-- ==== Sys2Proof/Laws/FramePeripheral.lean ====
section
/-! SUPPORT. What each operation of Machine/Peripheral.lean can do: the parts of the state it touches (Touches). -/

-- One declaration at a time: many proofs at once would each hold a thread with a large stack.
set_option Elab.async false

namespace Sys2Proof.Machine

theorem State.spiRegs_touches (s : State) : Touches 0x200000000000000000000000000000000000000000000000000000000000000000000000000000000000000000000000000000000000000000000000001 s (State.spiRegs s) := by
  unfold State.spiRegs
  refine Touches.trans ?_ (State.setB_touches _ _ _ rfl 458 rfl grp_SPI_STATUS)
  refine Touches.trans ?_ (State.setF_touches _ _ _ rfl 458 rfl grp_SPI_STATUS)
  exact State.setF_touches _ _ _ rfl 458 rfl grp_SPI_STATUS

theorem State.spiRecord_touches (s : State) (e : SpiEntry) (state : Nat) (sts : Nat) (st : Nat) (words : Nat) (bits : Nat) (frameRej : Bool) (partialW : Bool) : Touches 0x18200000000000000000000000000000000000000000000000000000000000000000000000000000000000000000000000000000000000000000008000001 s (State.spiRecord s e state sts st words bits frameRej partialW) := by
  unfold State.spiRecord
  extract_lets -merge +onlyGivenNames x1
  clear_value x1
  extract_lets -merge +onlyGivenNames x2
  clear_value x2
  extract_lets -merge +onlyGivenNames x3
  have h4 : Touches 0x18200000000000000000000000000000000000000000000000000000000000000000000000000000000000000000000000000000000000000000008000001 s x3 := by unfold x3; exact Touches.setSpi (Touches.refl _ _) rfl
  clear_value x3
  extract_lets -merge +onlyGivenNames x5
  have h6 : Touches 0x18200000000000000000000000000000000000000000000000000000000000000000000000000000000000000000000000000000000000000000008000001 s x5 := by unfold x5; exact Touches.trans h4 (State.inc_touches _ _ _ rfl 464 rfl grp_SPI_CNT_ENTRIES)
  clear_value x5
  refine Touches.step (State.spiRegs_touches ..) rfl ?_
  refine Touches.ite ?_ ?_
  · exact h6
  · exact Touches.trans h6 (State.inc_touches _ _ _ rfl 465 rfl grp_SPI_CNT_FAILED)

theorem State.spiSkip_touches (s : State) (a1 : List SpiEntry) : Touches 0x18200000000000000000000000000000000000000000000000000000000000000000000000000000000000000000000000000000000000000000008000001 s (State.spiSkip s a1) := by
  fun_induction State.spiSkip s a1
  · rename_i x1
    exact Touches.refl _ _
  · rename_i x2 x3 x4 e5
    exact Touches.trans (Touches.step (State.spiRecord_touches ..) rfl (Touches.refl _ _)) e5

theorem State.spiStore_touches (s : State) (off : Nat) (a2 : List Nat) : Touches 0x40000000000000000000000000000000000000000000000000000000000000000000000000000000000000000000000000000000000000000000000000001 s (State.spiStore s off a2) := by
  fun_induction State.spiStore s off a2
  · rename_i x1 x2
    exact Touches.refl _ _
  · rename_i x3 x4 x5 x6 e7
    exact Touches.trans (State.setF_touches _ _ _ rfl 467 rfl (grp_SPI_RXBUF _)) e7

theorem State.spiPush_touches (s : State) (v : Nat) : Touches 0x807000000024080000000000000000000000000000000000000000000000000000000000000000000000000000000000000000000000000000000000000002a000211 s (State.spiPush s v) := by
  unfold State.spiPush
  refine Touches.ite ?_ ?_
  · exact Touches.refl _ _
  · extract_lets -merge +onlyGivenNames x1
    clear_value x1
    extract_lets -merge +onlyGivenNames x2
    refine Touches.ite ?_ ?_
    · unfold x2
      exact State.report_touches _ _ _ _ _ rfl 458 rfl grp_SPI_STATUS
    · refine Touches.ite ?_ ?_
      · unfold x2
        exact State.report_touches _ _ _ _ _ rfl 458 rfl grp_SPI_STATUS
      · refine Touches.ite ?_ ?_
        · unfold x2
          exact State.report_touches _ _ _ _ _ rfl 458 rfl grp_SPI_STATUS
        · extract_lets -merge +onlyGivenNames x3
          clear_value x3
          refine Touches.ite ?_ ?_
          · unfold x2
            exact State.report_touches _ _ _ _ _ rfl 458 rfl grp_SPI_STATUS
          · refine Touches.ite ?_ ?_
            · exact State.report_touches _ _ _ _ _ rfl 458 rfl grp_SPI_STATUS
            · exact Touches.step (State.spiRegs_touches ..) rfl (Touches.setSpi (Touches.refl _ _) rfl)

theorem State.spiStart_touches (s : State) : Touches 0x200000000000000000000000000000000000000000000000000000000000000000000000000000000000000000000000000000000000000000028000001 s (State.spiStart s) := by
  unfold State.spiStart
  split
  · exact Touches.refl _ _
  · refine Touches.ite ?_ ?_
    · extract_lets -merge +onlyGivenNames x1
      clear_value x1
      extract_lets -merge +onlyGivenNames x2
      have h3 : Touches 0x200000000000000000000000000000000000000000000000000000000000000000000000000000000000000000000000000000000000000000028000001 s x2 := by unfold x2; exact Touches.setSpi (Touches.refl _ _) rfl
      clear_value x2
      exact Touches.step (State.spiRegs_touches ..) rfl (Touches.step (State.emit_touches ..) rfl h3)
    · exact Touches.refl _ _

■ ■ ■ ■ ■

Transcribe every entry in the listing, word for word.

-- ==== Sys2Proof/Laws/FramePeripheral.lean ====
section
/-! SUPPORT. What each operation of Machine/Peripheral.lean can do: the parts of the state it touches (Touches). -/

-- One declaration at a time: many proofs at once would each hold a thread with a large stack.
set_option Elab.async false

namespace Sys2Proof.Machine

theorem State.spiRegs_touches (s : State) : Touches 0x200000000000000000000000000000000000000000000000000000000000000000000000000000000000000000000000000000000000000000000000001 s (State.spiRegs s) := by
  unfold State.spiRegs
  refine Touches.trans ?_ (State.setB_touches _ _ _ rfl 458 rfl grp_SPI_STATUS)
  refine Touches.trans ?_ (State.setF_touches _ _ _ rfl 458 rfl grp_SPI_STATUS)
  exact State.setF_touches _ _ _ rfl 458 rfl grp_SPI_STATUS

theorem State.spiRecord_touches (s : State) (e : SpiEntry) (state : Nat) (sts : Nat) (st : Nat) (words : Nat) (bits : Nat) (frameRej : Bool) (partialW : Bool) : Touches 0x18200000000000000000000000000000000000000000000000000000000000000000000000000000000000000000000000000000000000000000008000001 s (State.spiRecord s e state sts st words bits frameRej partialW) := by
  unfold State.spiRecord
  extract_lets -merge +onlyGivenNames x1
  clear_value x1
  extract_lets -merge +onlyGivenNames x2
  clear_value x2
  extract_lets -merge +onlyGivenNames x3
  have h4 : Touches 0x18200000000000000000000000000000000000000000000000000000000000000000000000000000000000000000000000000000000000000000008000001 s x3 := by unfold x3; exact Touches.setSpi (Touches.refl _ _) rfl
  clear_value x3
  extract_lets -merge +onlyGivenNames x5
  have h6 : Touches 0x18200000000000000000000000000000000000000000000000000000000000000000000000000000000000000000000000000000000000000000008000001 s x5 := by unfold x5; exact Touches.trans h4 (State.inc_touches _ _ _ rfl 464 rfl grp_SPI_CNT_ENTRIES)
  clear_value x5
  refine Touches.step (State.spiRegs_touches ..) rfl ?_
  refine Touches.ite ?_ ?_
  · exact h6
  · exact Touches.trans h6 (State.inc_touches _ _ _ rfl 465 rfl grp_SPI_CNT_FAILED)

theorem State.spiSkip_touches (s : State) (a1 : List SpiEntry) : Touches 0x18200000000000000000000000000000000000000000000000000000000000000000000000000000000000000000000000000000000000000000008000001 s (State.spiSkip s a1) := by
  fun_induction State.spiSkip s a1
  · rename_i x1
    exact Touches.refl _ _
  · rename_i x2 x3 x4 e5
    exact Touches.trans (Touches.step (State.spiRecord_touches ..) rfl (Touches.refl _ _)) e5

theorem State.spiStore_touches (s : State) (off : Nat) (a2 : List Nat) : Touches 0x40000000000000000000000000000000000000000000000000000000000000000000000000000000000000000000000000000000000000000000000000001 s (State.spiStore s off a2) := by
  fun_induction State.spiStore s off a2
  · rename_i x1 x2
    exact Touches.refl _ _
  · rename_i x3 x4 x5 x6 e7
    exact Touches.trans (State.setF_touches _ _ _ rfl 467 rfl (grp_SPI_RXBUF _)) e7

theorem State.spiPush_touches (s : State) (v : Nat) : Touches 0x807000000024080000000000000000000000000000000000000000000000000000000000000000000000000000000000000000000000000000000000000002a000211 s (State.spiPush s v) := by
  unfold State.spiPush
  refine Touches.ite ?_ ?_
  · exact Touches.refl _ _
  · extract_lets -merge +onlyGivenNames x1
    clear_value x1
    extract_lets -merge +onlyGivenNames x2
    refine Touches.ite ?_ ?_
    · unfold x2
      exact State.report_touches _ _ _ _ _ rfl 458 rfl grp_SPI_STATUS
    · refine Touches.ite ?_ ?_
      · unfold x2
        exact State.report_touches _ _ _ _ _ rfl 458 rfl grp_SPI_STATUS
      · refine Touches.ite ?_ ?_
        · unfold x2
          exact State.report_touches _ _ _ _ _ rfl 458 rfl grp_SPI_STATUS
        · extract_lets -merge +onlyGivenNames x3
          clear_value x3
          refine Touches.ite ?_ ?_
          · unfold x2
            exact State.report_touches _ _ _ _ _ rfl 458 rfl grp_SPI_STATUS
          · refine Touches.ite ?_ ?_
            · exact State.report_touches _ _ _ _ _ rfl 458 rfl grp_SPI_STATUS
            · exact Touches.step (State.spiRegs_touches ..) rfl (Touches.setSpi (Touches.refl _ _) rfl)

theorem State.spiStart_touches (s : State) : Touches 0x200000000000000000000000000000000000000000000000000000000000000000000000000000000000000000000000000000000000000000028000001 s (State.spiStart s) := by
  unfold State.spiStart
  split
  · exact Touches.refl _ _
  · refine Touches.ite ?_ ?_
    · extract_lets -merge +onlyGivenNames x1
      clear_value x1
      extract_lets -merge +onlyGivenNames x2
      have h3 : Touches 0x200000000000000000000000000000000000000000000000000000000000000000000000000000000000000000000000000000000000000000028000001 s x2 := by unfold x2; exact Touches.setSpi (Touches.refl _ _) rfl
      clear_value x2
      exact Touches.step (State.spiRegs_touches ..) rfl (Touches.step (State.emit_touches ..) rfl h3)
    · exact Touches.refl _ _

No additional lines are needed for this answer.